▶ **WORK ITEM**
Take the entries that follow and return exactly the lines from the one holding "pGate 0x44 0 6))" through the one holding "g.bank.toNat) else 0)", both included. Nothing else is needed.

(Recorded data)
=== Begin Enclosure ===

/-- PAGEMGR page: the partition of SEL (R216). -/
def Hub.showPagemgr (h : Hub) (off : Nat) : Option Word :=
  let p := pgSel h
  let t := h.table p
  let (used, clean, dirty) := h.pageCounts p
  let moving : Bool := h.pages.moves.any (fun e : Nat × Option PageMove => match e.2 with
    | some m => m.part.toNat == p
    | none => false)
  match off with
  | 0x44 => some (w32 (t.built.toNat + 2 * (h.part p).stale.toNat + 4 * moving.toNat + 8 * (h.pageLow p).toNat))
  | 0x48 => some (w32 t.p)
  | 0x4C => some (w32 used)
  | 0x50 => some (w32 clean)
  | 0x54 => some (w32 dirty)
  | 0x58 => some ((SMap.get (fun _ => (0xFFFFFF : BitVec 24)) h.pages.limit p).setWidth 32)
  | 0x5C => some ((SMap.get (fun _ => (0 : BitVec 24)) h.pages.low p).setWidth 32)
  | 0x60 => some ((SMap.get (fun _ => (4 : BitVec 4)) h.pages.weight p).setWidth 32)
  | 0x64 => some (w32 (SMap.get (fun _ => 0) h.pages.noSpace p))
  | 0x68 => some (w32 t.fwdFirst)
  | 0x6C => some (w32 t.revFirst)
  | 0x80 => some (w32 (h.slotsFree 0))
  | 0x84 => some (w32 (h.slotsFree 1))
  | 0x88 => some (w32 (h.slotsFree 2))
  | 0x8C => some (w32 (h.slotsFree 3))
  | _ => none

/-- The policer and the shaper that the TM page shows. -/
def Hub.polSel (h : Hub) : Nat := h.fld pTm 0x40 0 6 * 2 + h.fld pTm 0x40 8 1
def Hub.shpSel (h : Hub) : Nat := h.fld pTm 0x70 0 4 * 8 + h.fld pTm 0x70 4 3

/-- TM page (R268, R269): the values written (DESIGN CHOICE, log 52). -/
def Hub.showTm (h : Hub) (off : Nat) : Option Word :=
  let q := h.policer h.polSel
  let x := h.shaper h.shpSel
  match off with
  | 0x44 => some q.cfg
  | 0x48 => some q.cir
  | 0x4C => some q.pir
  | 0x50 => some q.cbs
  | 0x54 => some q.pbs
  | 0x58 => some (w32 q.green)
  | 0x5C => some (w32 q.yellow)
  | 0x60 => some (w32 q.red)
  | 0x74 => some x.cfg
  | 0x78 => some x.rate
  | 0x7C => some x.burst
  | 0x80 => some (w32 (twos 32 (x.tokens / 256)))
  | _ => none

/-- GATE page: the list, bank and entry shown (R260, R271). -/
def Hub.showGate (h : Hub) (off : Nat) : Option Word :=
  let (l, b) := h.gateSel
  let g := h.gate l
  match off with
  | 0x48 => some (h.gateEntry l b (h.fld pGate 0x44 0 6))
  | 0x4C => some (h.bankCfgOf l b)
  | 0x50 => some (halfOf g.base.toNat false)
  | 0x54 => some (halfOf g.base.toNat true)
  | 0x58 => some (w32 (g.st.toNat + 4 * g.bank.toNat + 8 * g.pend.toNat + 16 * g.late.toNat + 256 * g.cur))
  | 0x5C => some (w32 g.skipped)
  | 0x60 => some (if g.running then w32 (h.bankCycle l g.bank.toNat) else 0)
  | 0x64 => some (halfOf g.start.toNat false)
  | 0x68 => some (halfOf g.start.toNat true)
  | 0x6C => some (w32 g.held)
  | 0x70 => some (w32 g.overrun)
  | 0x74 => some (w32 g.oversize)
  | 0x800 => some (g.overrunCfg.setWidth 32)
  | _ => none

/-- Lines the scrubber walks in a physical slab (R344): its FILLED chunks and its metadata offsets (DESIGN CHOICE, log 30). -/
def Hub.walkLines (h : Hub) (ps : Nat) : Nat :=
  let k := (h.pslab ps).logical.toNat
  let chunks := (h.ras.filled.filter (fun e : Nat × BitVec 64 => e.1 / 256 == k)).map
    (fun e : Nat × BitVec 64 => ((List.range 64).filter (bit e.2)).length)
  128 * chunks.sum + (slabLines h.amap.dens - h.bigD)

/-- Progress of the pass, a slab at a time (DESIGN CHOICE, log 30). -/
def Hub.scrubPercent (h : Hub) : Nat :=
  let slabs := h.scrubStacks.flatMap (fun st => ((List.range 256).map (fun i => (st, i))).filter (fun x => (h.pslab (x.1 * 256 + x.2)).st == 1))
  let size (x : Nat × Nat) : Nat := h.walkLines (x.1 * 256 + x.2)
  let past := slabs.filter (fun x => (h.scrubOf x.1).done || decide (x.2 < (h.scrubOf x.1).ps))
  100 * (past.map size).sum / max 1 (slabs.map size).sum

/-- RAS page (R358, R359): a retirement whose RETIRE_START is not committed yet is no migration. -/
def Hub.showRas (h : Hub) (off : Nat) : Option Word :=
  let running := h.ras.migs.filter (fun m => m.phase != 0)
  let m := running[h.fld pRas 0x90 0 2]?
  match off with
  | 0x7C =>
    let v := h.pslab (h.fld pRas 0x78 0 11)
    some (w32 (v.ce + 65536 * v.ue + 16777216 * v.repairs + 268435456 * v.readmitted.toNat))
  | 0x84 =>
    let run : Bool := decide (h.fld pRas 0x80 31 1 = 1) && !h.scrubStacks.isEmpty
    some (w32 (h.fld pRas 0x84 0 16 + (if run then 16777216 + 65536 * h.scrubPercent else 0)))
  | 0x8C => some (w32 (running.length + 256 * h.ras.pending.length))
  | 0x94 => match m with
    | some x => some (w32 (x.k + 4096 * x.b + 16777216))
    | none => some 0
  | 0x98 => match m with
    | some x => some (w32 x.wm)
    | none => some 0
  | 0x9C => some (w32 (4096 - h.ras.table.length + 65536 * min 31 h.ras.repairs.length))
  | _ => none

/-- The source of the highest reading (R441); the lowest number among equals (DESIGN CHOICE, log 32). -/
def Hub.hottest (h : Hub) : Option Nat :=
  ((List.range 24).filter (fun i => (h.source i).valid)).foldl
    (fun m i => match m with
      | none => some i
      | some j => if (h.source j).last < (h.source i).last then some i else some j) none

/-- THERM page (R430, R441, R442). -/
def Hub.showTherm (h : Hub) (off : Nat) : Option Word :=
  let x := h.source (h.fld pTherm 0x48 0 5)
  match off with
  | 0x4C => some (w32 (if x.valid then degByte x.last + 256 + 512 * x.fail.toNat else 0))
  | 0x50 => some (w32 (twos 12 x.last))
  | 0x54 => match x.rise with
    | some r => some (w32 (twos 12 (r / 2) + 4096))
    | none => some 0
  | 0x58 => match h.hottest with
    | some i => some (w32 (i + 256 * degByte (h.source i).last))
    | none => some 0
  | 0x64 => some (putBits (h.rd pTherm 0x64) 0 3 h.throttle)
  | 0x804 => some ((SMap.get (fun _ => (0 : BitVec 24)) h.therm.coef (h.fld pTherm 0x800 0 3)).setWidth 32)
  | _ => none

/-- PERF page: the oldest sample, and the global counters (R450, R455). -/
def Hub.showPerf (h : Hub) (off : Nat) : Option Word :=
  let r := h.perf.fifo.head?
  let cnt := SMap.get (fun _ => 0) h.perf.cnt ((off - 0x100) / 16)
  if 0x100 ≤ off ∧ off < 0x500 ∧ off % 16 = 4 then some (halfOf cnt false)
  else if 0x100 ≤ off ∧ off < 0x500 ∧ off % 16 = 8 then some (halfOf cnt true)
  else match r, off with
  | some x, 0x58 => some (halfOf x.addr.toNat false)
  | some x, 0x5C => some (halfOf x.addr.toNat true)
  | some x, 0x60 => some x.info
  | some x, 0x64 => some x.src
  | none, 0x58 => some 0
  | none, 0x5C => some 0
  | none, 0x60 => some 0
  | none, 0x64 => some 0
  | _, _ => none

/-- MGMT_ALERT_N is asserted (R95, R464) (DESIGN CHOICE, log 31). -/
def Hub.alert (h : Hub) : Bool :=
  match h.journal.crit, h.journal.ack with
  | some c, some a => decide (a < c)
  | some _, none => true
  | none, _ => false

/-- JOURNAL page (R464 to R466). -/
def Hub.showJournal (h : Hub) (off : Nat) : Option Word :=
  let j := h.journal
  if 0x80 ≤ off ∧ off < 0xC0 then some (w32 (leNat ((j.rdData.drop (off - 0x80)).take 4)))
  else if 0x400 ≤ off ∧ off < 0x800 then
    some (w32 (leNat ((List.range 4).map (fun i => SMap.get (fun _ => (0 : Byte)) j.recent (off - 0x400 + i)))))
  else match off with
  | 0x44 => some (w32 (h.pastS0.toNat + 2 * (!j.queue.isEmpty || !j.ordinary.isEmpty).toNat + 4 * (!h.twoErased).toNat + 8 * h.alert.toNat))
  | 0x48 => some (halfOf (j.head.getD 0) false)
  | 0x4C => some (halfOf (j.head.getD 0) true)
  | 0x50 => some (halfOf (j.crit.getD 0) false)
  | 0x54 => some (halfOf (j.crit.getD 0) true)
  | 0x58 => some j.ackLo
  | 0x5C => some (halfOf (j.ack.getD 0) true)
  | 0x68 => some j.boot
  | _ => none

/-- FARPORT page (R311, R321, R323). -/
def Hub.showFarport (h : Hub) (off : Nat) : Option Word :=
  let p := h.farPort (h.fld pFarport 0x44 0 2)
  let peer := h.fld pFarport 0x50 0 10
  let q := h.pair peer
  match off with
  | 0x48 => some (w32 (p.st.toNat + 4 * p.width.toNat + 16 * p.linkUp.toNat + 256 * p.lanesOk.toNat + 65536 * p.lanesUsed.toNat))
  | 0x4C => some (w32 p.enable.toNat)
  | 0x54 => some (w32 (q.st.toNat + 4 * (h.pairPort peer).getD 0 + 256 * q.rdCrd + 65536 * q.wrCrd))
  | 0x70 => some (w32 (4096 - h.granted * h.fld pFarport 0x6C 0 8 + 65536 * (1024 - h.granted * h.fld pFarport 0x6C 8 8)))
  | _ => none

/-- DMA page of a channel (R290, R302). -/
def Hub.showDma (h : Hub) (ch off : Nat) : Option Word :=
  let d := h.dmaCh ch
  match off with
  | 0x50 => some (w32 (d.st.toNat + 8 * d.pausePend.toNat + 16 * d.result + 256 * d.resp + 2048 * d.overlap.toNat))
  | _ => none

def Hub.queueStatus (h : Hub) (i : Nat) : Word :=
  let c := h.pc i
  w32 (min 64 (c.rd.filter (fun e => !e.narrow)).length + 256 * min 32 (c.rd.filter (fun e => e.narrow)).length +
    65536 * min 64 c.wr.length + (if c.drain = 0 then 0 else 16777216))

=== End Enclosure ===

▶ **EXERCISE SOLUTION**
  | 0x48 => some (h.gateEntry l b (h.fld pGate 0x44 0 6))
  | 0x4C => some (h.bankCfgOf l b)
  | 0x50 => some (halfOf g.base.toNat false)
  | 0x54 => some (halfOf g.base.toNat true)
  | 0x58 => some (w32 (g.st.toNat + 4 * g.bank.toNat + 8 * g.pend.toNat + 16 * g.late.toNat + 256 * g.cur))
  | 0x5C => some (w32 g.skipped)
  | 0x60 => some (if g.running then w32 (h.bankCycle l g.bank.toNat) else 0)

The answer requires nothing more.